ECE XFS Quota Question

rockybean · January 18, 2019, 1:11am

Hi,

I'm testing ECE 2.0 to see if this is a better solution for our current es cluster management work.
I see following warning logs in the cluster log.

[2018-11-02 16:20:59,091][WARN ][no.found.runner.allocation.elasticsearch.ElasticsearchDockerContainer] Quota path not initialized, creating directory for path: [/mnt/data/elastic/172.31.16.63/services/allocator/containers/elasticsearch/1b01fd74758543d7857b6aa53a54389b/instance-0000000001/data] {"ec_container_kind":"elasticsearch","ec_container_group":"1b01fd74758543d7857b6aa53a54389b","ec_container_name":"instance-0000000001"}

It seems like that XFS Quota does not function normally. And I see some strange display in ece cloud ui and Kibana Monitoring page.

For example, I create a cluster with 1GB Mem and 32GB Disk. Then in cloud ui, the es node is shown as 1GB Mem and 32GB Disk. But if I connect to Kibana and see nodes in Monitoring Panel, the content is different. The node is shown as 1GB Mem but 200GB disk which is the total size of the vm I run ece allocator.

Maybe this is relative to xfs quota. Please can you give me some advice for this?
This seems to be a severe issue which will bring confusion to our users.

thanks!

Alex_Piggott · January 18, 2019, 2:00am

I think that's what you get if XFS isn't set up properly. What is your fstab?
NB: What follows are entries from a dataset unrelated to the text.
/-- With room for every entry, every write of a range succeeds (R163, R123). -/
theorem Memory.writeRange_room (cap : Nat) (vs : List Word) :
    ∀ {m : Memory}, Memory.Rising m → ∀ (a : Nat), m.length + vs.length ≤ cap →
    (Memory.writeRange cap m a vs).2 = true ∧
    ∀ b, Memory.lookup (Memory.writeRange cap m a vs).1 b =
      if a ≤ b ∧ b < a + vs.length then vs[b - a]? else Memory.lookup m b := by
  induction vs with
  | nil => intro m h a _; exact ⟨rfl, fun b => by rw [if_neg (by simp)]; rfl⟩
  | cons v vs ih =>
    intro m h a hl
    simp only [List.length_cons] at hl
    have hset := Memory.lookup_set h cap a v
    have hlen := Memory.length_set h cap a v
    have hle : (Memory.set cap m a v).length ≤ m.length + 1 := by rw [hlen]; split <;> omega
    obtain ⟨h1, h2⟩ := ih (Memory.rising_set h cap a v) (a + 1) (by omega)
    constructor
    · show ((Memory.get (Memory.set cap m a v) a == v) &&
        (Memory.writeRange cap (Memory.set cap m a v) (a + 1) vs).2) = true
      rw [h1, Memory.get_eq (Memory.rising_set h cap a v), hset, if_pos ⟨rfl, .inr (by omega)⟩]
      simp
    · intro b
      show Memory.lookup (Memory.writeRange cap (Memory.set cap m a v) (a + 1) vs).1 b = _
      rw [h2, hset]
      simp only [List.length_cons]
      by_cases hb : b = a
      · subst hb
        rw [if_neg (by omega), if_pos ⟨rfl, .inr (by omega)⟩, if_pos (by omega)]
        simp
      · by_cases hr : a + 1 ≤ b ∧ b < a + 1 + vs.length
        · rw [if_pos hr, if_pos (by omega)]
          obtain ⟨k, rfl⟩ : ∃ k, b = a + 1 + k := ⟨b - (a + 1), by omega⟩
          have : a + 1 + k - a = k + 1 := by omega
          rw [this, Nat.add_sub_cancel_left]; simp
        · rw [if_neg hr, if_neg (by simp [hb]), if_neg (by omega)]
/-! ### The number of entries stays within the capacity -/

theorem Memory.length_set_le {cap : Nat} {m : Memory} (h : m.length ≤ cap) (a : Nat) (v : Word) :
    (Memory.set cap m a v).length ≤ cap := by
  unfold Memory.set
  split
  · simpa using h
  · split
    · simp only [List.length_append, List.length_cons, List.length_take, List.length_drop]; omega
    · exact h

theorem Memory.length_delete_le (m : Memory) (a : Nat) : (Memory.delete m a).length ≤ m.length := by
  unfold Memory.delete
  split
  · exact (List.eraseIdx_sublist _ _).length_le
  · exact Nat.le_refl _

theorem Memory.length_writeRange_le (cap : Nat) (vs : List Word) :
    ∀ {m : Memory}, m.length ≤ cap → ∀ (a : Nat), (Memory.writeRange cap m a vs).1.length ≤ cap := by
  induction vs with
  | nil => intro m h a; exact h
  | cons v vs ih => intro m h a; exact ih (Memory.length_set_le h a v) _

/-- The reset table has the canonical form. -/
theorem Memory.wf_reset : Memory.wf State.reset.table = true := rfl

end Sys2Proof.Machine
end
Alex_Piggott · January 18, 2019, 2:16pm

Following up on this with a bit more detail:

I have some recollection that we only describe configuring XFS on Ubuntu - https://www.elastic.co/guide/en/cloud-enterprise/2.0/ece-configure-hosts.html#ece-xfs-setup-trusty - because it's usually installed/configured by default on RHEL/Centos, but there are some set ups that bypass that ... the key thing to check is whether you have a line like /dev/xvdg1 /mnt/data xfs defaults,nofail,pquota,prjquota 0 2 corresponding to the data directory

Alex

rockybean · January 21, 2019, 12:30am

Sorry for late reply.

I will try your configuration.

thanks!

rockybean · January 22, 2019, 7:38am

@Alex_Piggott

I change fstab as you suggest.

But it does not solve my problem. The node still get the disk size of container host like below.
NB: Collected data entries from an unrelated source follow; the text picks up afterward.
-- ==== Sys2Proof/Tests/Slice0.lean ====
section
/-! SUPPORT. The model's own tests, few and small.  Expected results are those of spec/95_test_vectors.md and of the worked
examples of spec/30 to spec/45; where a frame is not in the spec its two CRC bytes were computed by hand from spec/40_crc16.md
R91 to R93, outside the model.  The theorems named `witness_…` show, for each statement with hypotheses, states and operands
that meet all of them. -/

namespace Sys2Proof.Tests

open Sys2Proof Sys2Proof.Machine

-- One theorem after the other: a kernel evaluation waits for every theorem before it, and many that wait at once hold many
-- threads.
set_option Elab.async false

/-! ### Helpers -/

/-- Between two cycles, with the table `t`. -/
def idle (t : Memory) : State := { State.reset with table := t }

/-- As `idle`, and the event `e` is delivered next. -/
def about (t : Memory) (e : Event) : State := { idle t with pending := [e] }

/-- As `about`, for a frame. -/
def hears (t : Memory) (raw : List Byte) : State := about t (.request (.frame raw))

/-- The next state, if there is one, passes the check. -/
def passes (o : Host.Outcome State Fault Refusal) (check : State → Bool) : Bool :=
  match o with
  | .next t => check t
  | .fault _ => false
  | .refused _ => false

/-- One step reports the outcome `o`, has sent the frames `tx`, and leaves the table `t`. -/
def steps (s : State) (o : CycleOutcome) (tx : List (List Byte)) (t : Memory) : Bool :=
  passes (step s) fun u => decide (u.outcome = o) && decide (u.sent = tx) && decide (u.table = t)

/-- One instruction ends with the outcome `o` and the table `t`. -/
def runs (i : Instr) (s : State) (o : CycleOutcome) (t : Memory) : Bool :=
  passes (exec i s) fun u => decide (u.outcome = o) && decide (u.table = t)

/-- The table T0 of spec/95_test_vectors.md. -/
def t0 : Memory := [⟨5, 0x0001#16⟩, ⟨40001, 0x1234#16⟩, ⟨40003, 0x0000#16⟩]

/-- A block in the middle of the cycle of a Write Holding request, after its checks. -/
def inCycle : State :=
  { idle t0 with
    phase := .rangeValidated, pending := [.request (.adm 0#3 0x0005#16 0x0000#16)]
    scratch := { Scratch.reset with
      fAddr := 0x03#8, fFc := 0x06#8, fPayload := [0x00#8, 0x01#8, 0xAA#8, 0xBB#8], w := 0x0001#16, q := 0xAABB#16 } }

/-! ### WellFormed: an ill-formed term for each check -/

theorem test_wellFormed_badLength : (Instr.rdcoil 0x03#8 (.badLength [0x00#8, 0x00#8, 0x00#8, 0x01#8])).wellFormed [] = false := by
  decide

theorem test_wellFormed_short :
    (Instr.wrcoils 0x03#8 (.short [0x00#8, 0x00#8, 0x00#8, 0x01#8, 0x00#8])).wellFormed [] = false := by decide

theorem test_wellFormed_claimed :
    (Instr.wrhold 0x03#8 (.fields 0x0000#16 0x0000#16)).wellFormed [0x06#8] = false ∧
    (Instr.unsupported0707 0x03#8 []).wellFormed [0x07#8] = false ∧
    (Instr.unsupported407F 0x03#8 0x41#8 []).wellFormed [0x41#8] = false := by decide

theorem test_wellFormed_ext : (Instr.ext 0x03#8 0x42#8 []).wellFormed [0x41#8] = false := by decide

theorem test_wellFormed_row :
    (Instr.unsupported080B 0x03#8 0x0C#8 []).wellFormed [] = false ∧
    (Instr.unsupported0C0D 0x03#8 0x0E#8 []).wellFormed [] = false ∧
    (Instr.unsupported1213 0x03#8 0x11#8 []).wellFormed [] = false ∧
    (Instr.unsupported1417 0x03#8 0x18#8 []).wellFormed [] = false ∧
    (Instr.unsupported181F 0x03#8 0x17#8 []).wellFormed [] = false ∧
    (Instr.unsupported203F 0x03#8 0x40#8 []).wellFormed [] = false ∧
    (Instr.unsupported407F 0x03#8 0x80#8 []).wellFormed [] = false ∧
    (Instr.unsupported80FF 0x03#8 0x7F#8 []).wellFormed [] = false := by decide

/-! ### Decoding: one frame for each constructor, byte by byte (spec/30_encoding.md R62 to R71) -/

/-- V-FN-1. -/
theorem test_decode_rdcoil :
    decode [] (.frame [0x03#8, 0x01#8, 0x00#8, 0x00#8, 0x00#8, 0x08#8, 0x3C#8, 0x2E#8]) =
      .instr (.rdcoil 0x03#8 (.fields 0x0000#16 0x0008#16)) := by decide +kernel

/-- V-FN-3. -/
theorem test_decode_rddisc :
    decode [] (.frame [0x03#8, 0x02#8, 0x00#8, 0x00#8, 0x00#8, 0x01#8, 0xB8#8, 0x28#8]) =
      .instr (.rddisc 0x03#8 (.fields 0x0000#16 0x0001#16)) := by decide +kernel

/-- V-VAL-1: the high byte of the address field comes first. -/
theorem test_decode_rdhold :
    decode [] (.frame [0x03#8, 0x03#8, 0x27#8, 0x0D#8, 0x00#8, 0x01#8, 0x1E#8, 0x9F#8]) =
      .instr (.rdhold 0x03#8 (.fields 0x270D#16 0x0001#16)) := by decide +kernel

/-- P3 line 13. -/
theorem test_decode_rdinp :
    decode [] (.frame [0x03#8, 0x04#8, 0x00#8, 0x01#8, 0x00#8, 0x01#8, 0x61#8, 0xE8#8]) =
      .instr (.rdinp 0x03#8 (.fields 0x0001#16 0x0001#16)) := by decide +kernel

/-- V-FN-6. -/
theorem test_decode_wrcoil :
    decode [] (.frame [0x03#8, 0x05#8, 0x00#8, 0x05#8, 0xFF#8, 0x00#8, 0x9D#8, 0xD9#8]) =
      .instr (.wrcoil 0x03#8 (.fields 0x0005#16 0xFF00#16)) := by decide +kernel

/-- V-FN-8. -/
theorem test_decode_wrhold :
    decode [] (.frame [0x03#8, 0x06#8, 0x00#8, 0x01#8, 0x12#8, 0x34#8, 0xD4#8, 0x9F#8]) =
      .instr (.wrhold 0x03#8 (.fields 0x0001#16 0x1234#16)) := by decide +kernel

/-- V-FN-12. -/
theorem test_decode_wrcoils :
    decode [] (.frame [0x03#8, 0x0F#8, 0x00#8, 0x08#8, 0x00#8, 0x0A#8, 0x02#8, 0xCD#8, 0x01#8, 0x68#8, 0x40#8]) =
      .instr (.wrcoils 0x03#8 (.fields 0x0008#16 0x000A#16 0x02#8 [0xCD#8, 0x01#8])) := by decide +kernel

/-- V-FN-10. -/
theorem test_decode_wrholds :
    decode [] (.frame [0x03#8, 0x10#8, 0x00#8, 0x02#8, 0x00#8, 0x02#8, 0x04#8, 0xAB#8, 0xCD#8, 0x00#8, 0x01#8, 0x09#8,
        0xD5#8]) =
      .instr (.wrholds 0x03#8 (.fields 0x0002#16 0x0002#16 0x04#8 [0xAB#8, 0xCD#8, 0x00#8, 0x01#8])) := by
  decide +kernel

/-- V-VAL-18 and V-VAL-15: the operand forms of a payload of the wrong length. -/
theorem test_decode_wrong_length :
    decode [] (.frame [0x03#8, 0x03#8, 0x00#8, 0x00#8, 0x00#8, 0x60#8, 0x44#8]) =
      .instr (.rdhold 0x03#8 (.badLength [0x00#8, 0x00#8, 0x00#8])) ∧
    decode [] (.frame [0x03#8, 0x0F#8, 0x00#8, 0x00#8, 0x00#8, 0x08#8, 0x55#8, 0xEF#8]) =
      .instr (.wrcoils 0x03#8 (.short [0x00#8, 0x00#8, 0x00#8, 0x08#8])) := by decide +kernel

theorem test_decode_ext :
    decode [0x41#8] (.frame [0x03#8, 0x41#8, 0x05#8, 0x71#8, 0x93#8]) = .instr (.ext 0x03#8 0x41#8 [0x05#8]) := by
  decide +kernel

/-- V-FN-23. -/
theorem test_decode_unsupported0000 :
    decode [] (.frame [0x03#8, 0x00#8, 0x01#8, 0x40#8]) = .instr (.unsupported0000 0x03#8 []) := by decide +kernel

/-- V-FN-20. -/
theorem test_decode_unsupported0707 :
    decode [] (.frame [0x03#8, 0x07#8, 0x40#8, 0x82#8]) = .instr (.unsupported0707 0x03#8 []) := by decide +kernel

theorem test_decode_unsupported080B :
    decode [] (.frame [0x03#8, 0x0B#8, 0xAA#8, 0x06#8, 0x8F#8]) = .instr (.unsupported080B 0x03#8 0x0B#8 [0xAA#8]) := by
  decide +kernel

theorem test_decode_unsupported0C0D :
    decode [] (.frame [0x03#8, 0x0D#8, 0xC0#8, 0x85#8]) = .instr (.unsupported0C0D 0x03#8 0x0D#8 []) := by decide +kernel

theorem test_decode_unsupported0E0E :
    decode [] (.frame [0x03#8, 0x0E#8, 0x01#8, 0x02#8, 0xE1#8, 0xF2#8]) =
      .instr (.unsupported0E0E 0x03#8 [0x01#8, 0x02#8]) := by decide +kernel

theorem test_decode_unsupported1111 :
    decode [] (.frame [0x03#8, 0x11#8, 0xC1#8, 0x4C#8]) = .instr (.unsupported1111 0x03#8 []) := by decide +kernel

theorem test_decode_unsupported1213 :
    decode [] (.frame [0x03#8, 0x13#8, 0x09#8, 0x4C#8, 0xF6#8]) = .instr (.unsupported1213 0x03#8 0x13#8 [0x09#8]) := by
  decide +kernel

theorem test_decode_unsupported1417 :
    decode [] (.frame [0x03#8, 0x16#8, 0x80#8, 0x8E#8]) = .instr (.unsupported1417 0x03#8 0x16#8 []) := by decide +kernel

theorem test_decode_unsupported181F :
    decode [] (.frame [0x03#8, 0x18#8, 0x01#8, 0x4A#8]) = .instr (.unsupported181F 0x03#8 0x18#8 []) := by decide +kernel

/-- V-FN-21. -/
theorem test_decode_unsupported203F :
    decode [] (.frame [0x03#8, 0x2B#8, 0x0E#8, 0x01#8, 0x00#8, 0x09#8, 0xB7#8]) =
      .instr (.unsupported203F 0x03#8 0x2B#8 [0x0E#8, 0x01#8, 0x00#8]) := by decide +kernel

theorem test_decode_unsupported407F :
    decode [] (.frame [0x03#8, 0x7F#8, 0x40#8, 0xA0#8]) = .instr (.unsupported407F 0x03#8 0x7F#8 []) := by decide +kernel

/-- V-FN-22. -/
theorem test_decode_unsupported80FF :
    decode [] (.frame [0x03#8, 0x83#8, 0x40#8, 0xE1#8]) = .instr (.unsupported80FF 0x03#8 0x83#8 []) := by decide +kernel

/-- spec/30_encoding.md R69, every operation code. -/
theorem test_decode_adm :
    decode [] (.adm 0#3 0x9C41#16 0x0000#16) = .instr (.admGet 0x9C41#16) ∧
    decode [] (.adm 1#3 0x9C41#16 0x1234#16) = .instr (.admSet 0x9C41#16 0x1234#16) ∧
    decode [] (.adm 2#3 0x0007#16 0x00FF#16) = .instr (.admVset 0x0007#16 0x00FF#16) ∧
    decode [] (.adm 3#3 0x9C43#16 0x0000#16) = .instr (.admExists 0x9C43#16) ∧
    decode [] (.adm 4#3 0x9C41#16 0x0000#16) = .instr (.admDelete 0x9C41#16) ∧
    decode [] (.adm 5#3 0x0000#16 0x0000#16) = .instr .admReserved5 ∧
    decode [] (.adm 6#3 0x0000#16 0x0000#16) = .instr (.admReserved67 false) ∧
    decode [] (.adm 7#3 0x0000#16 0x0000#16) = .instr (.admReserved67 true) := by decide +kernel

/-- V-DSP-3, V-FRM-5: what the decoder refuses, by name. -/
theorem test_decode_rejects :
    decode [] (.frame [0x03#8, 0x01#8, 0x00#8]) = .rejected .tooShort ∧
    decode [] (.frame [0x03#8, 0x03#8, 0x00#8, 0x00#8, 0x00#8, 0x02#8, 0xC5#8, 0x00#8]) = .rejected .badCrc ∧
    decode [] (.frame [0x03#8, 0x03#8, 0x00#8, 0x00#8, 0x00#8, 0x02#8, 0xE9#8, 0xC5#8]) = .rejected .badCrc := by
  decide +kernel

/-- Words of spec/opcode_table.json. -/
theorem test_decodeTableWord :
    decodeTableWord 16 0x0001 = some (.rdcoil 0x00#8 (.fields 0x0000#16 0x0000#16)) ∧
    decodeTableWord 8 0x10 = some (.wrholds 0x00#8 (.fields 0x0000#16 0x0000#16 0x00#8 [])) ∧
    decodeTableWord 8 0xFF = some (.unsupported80FF 0x00#8 0xFF#8 []) ∧
    decodeTableWord 8 0x04 = some (.admDelete 0x0000#16) := by decide +kernel

/-! ### The CRC engine and the codecs (V-CRC, V-BIT, V-FRM) -/

/-- V-CRC-1, 2, 6, 8, 12. -/
theorem test_crc16 :
    crc16 [] = 0xFFFF#16 ∧ crc16 [0x00#8] = 0x40BF#16 ∧
    crc16 [0x31#8, 0x32#8, 0x33#8, 0x34#8, 0x35#8, 0x36#8, 0x37#8, 0x38#8, 0x39#8] = 0x4B37#16 ∧
    crc16 [0x11#8, 0x03#8, 0x00#8, 0x6B#8, 0x00#8, 0x03#8] = 0x8776#16 ∧ crc16 [0xFF#8, 0xFF#8] = 0x0000#16 := by
  decide +kernel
But at cloud ui, the disk size is as below:

My docker info is as below:

[root@ip-172-31-27-255 ~]# docker info
Containers: 20
 Running: 20
 Paused: 0
 Stopped: 0
Images: 7
Server Version: 18.03.1-ce
Storage Driver: overlay
 Backing Filesystem: xfs
 Supports d_type: true
Logging Driver: json-file
Cgroup Driver: cgroupfs
Plugins:
 Volume: local
 Network: bridge host macvlan null overlay
 Log: awslogs fluentd gcplogs gelf journald json-file logentries splunk syslog
Swarm: inactive
Runtimes: runc
Default Runtime: runc
Init Binary: docker-init
containerd version: 773c489c9c1b21a6d78b5c538cd395416ec50f88
runc version: 4fc53a81fb7c994640722ac585fa9ca548971871
init version: 949e6fa
Security Options:
 seccomp
  Profile: default
Kernel Version: 3.10.0-957.1.3.el7.x86_64
Operating System: CentOS Linux 7 (Core)
OSType: linux
Architecture: x86_64
CPUs: 8
Total Memory: 31.26GiB
Name: ip-172-31-27-255.cn-north-1.compute.internal
ID: GO5W:7PKF:DTBB:7WK2:2Z4Z:QQYX:2ZZQ:OI5R:E7FR:QZRS:XXQK:22IF
Docker Root Dir: /mnt/data/docker
Debug Mode (client): false
Debug Mode (server): false
Registry: https://index.docker.io/v1/
Labels:
Experimental: false
Insecure Registries:
 127.0.0.0/8
Live Restore Enabled: false

Please help!

Alex_Piggott · January 22, 2019, 2:53pm

Can you gist the output of _nodes/stats/fs?

Eg I get:

        "data": [
          {
            "total_in_bytes": 34359738368,
            "free_in_bytes": 34347282432,
            "mount": "QuotaAwareFileStore(/app (/dev/mapper/data))",
            "path": "/app/data/nodes/0",
            "type": "xfs",
            "available_in_bytes": 34347282432
          }

for a container that has 32GB available via XFS

Can you also check the contents of /app/config/fsquota.properties?

How big is the actual disk incidentally?

Alex_Piggott · January 22, 2019, 2:56pm

(oh other question .. what steps did you go through to get from "XFS not configured" to "XFS configured"? Eg you may need to reallocate the clusters, I'm not sure how "dynamic" that setting is?)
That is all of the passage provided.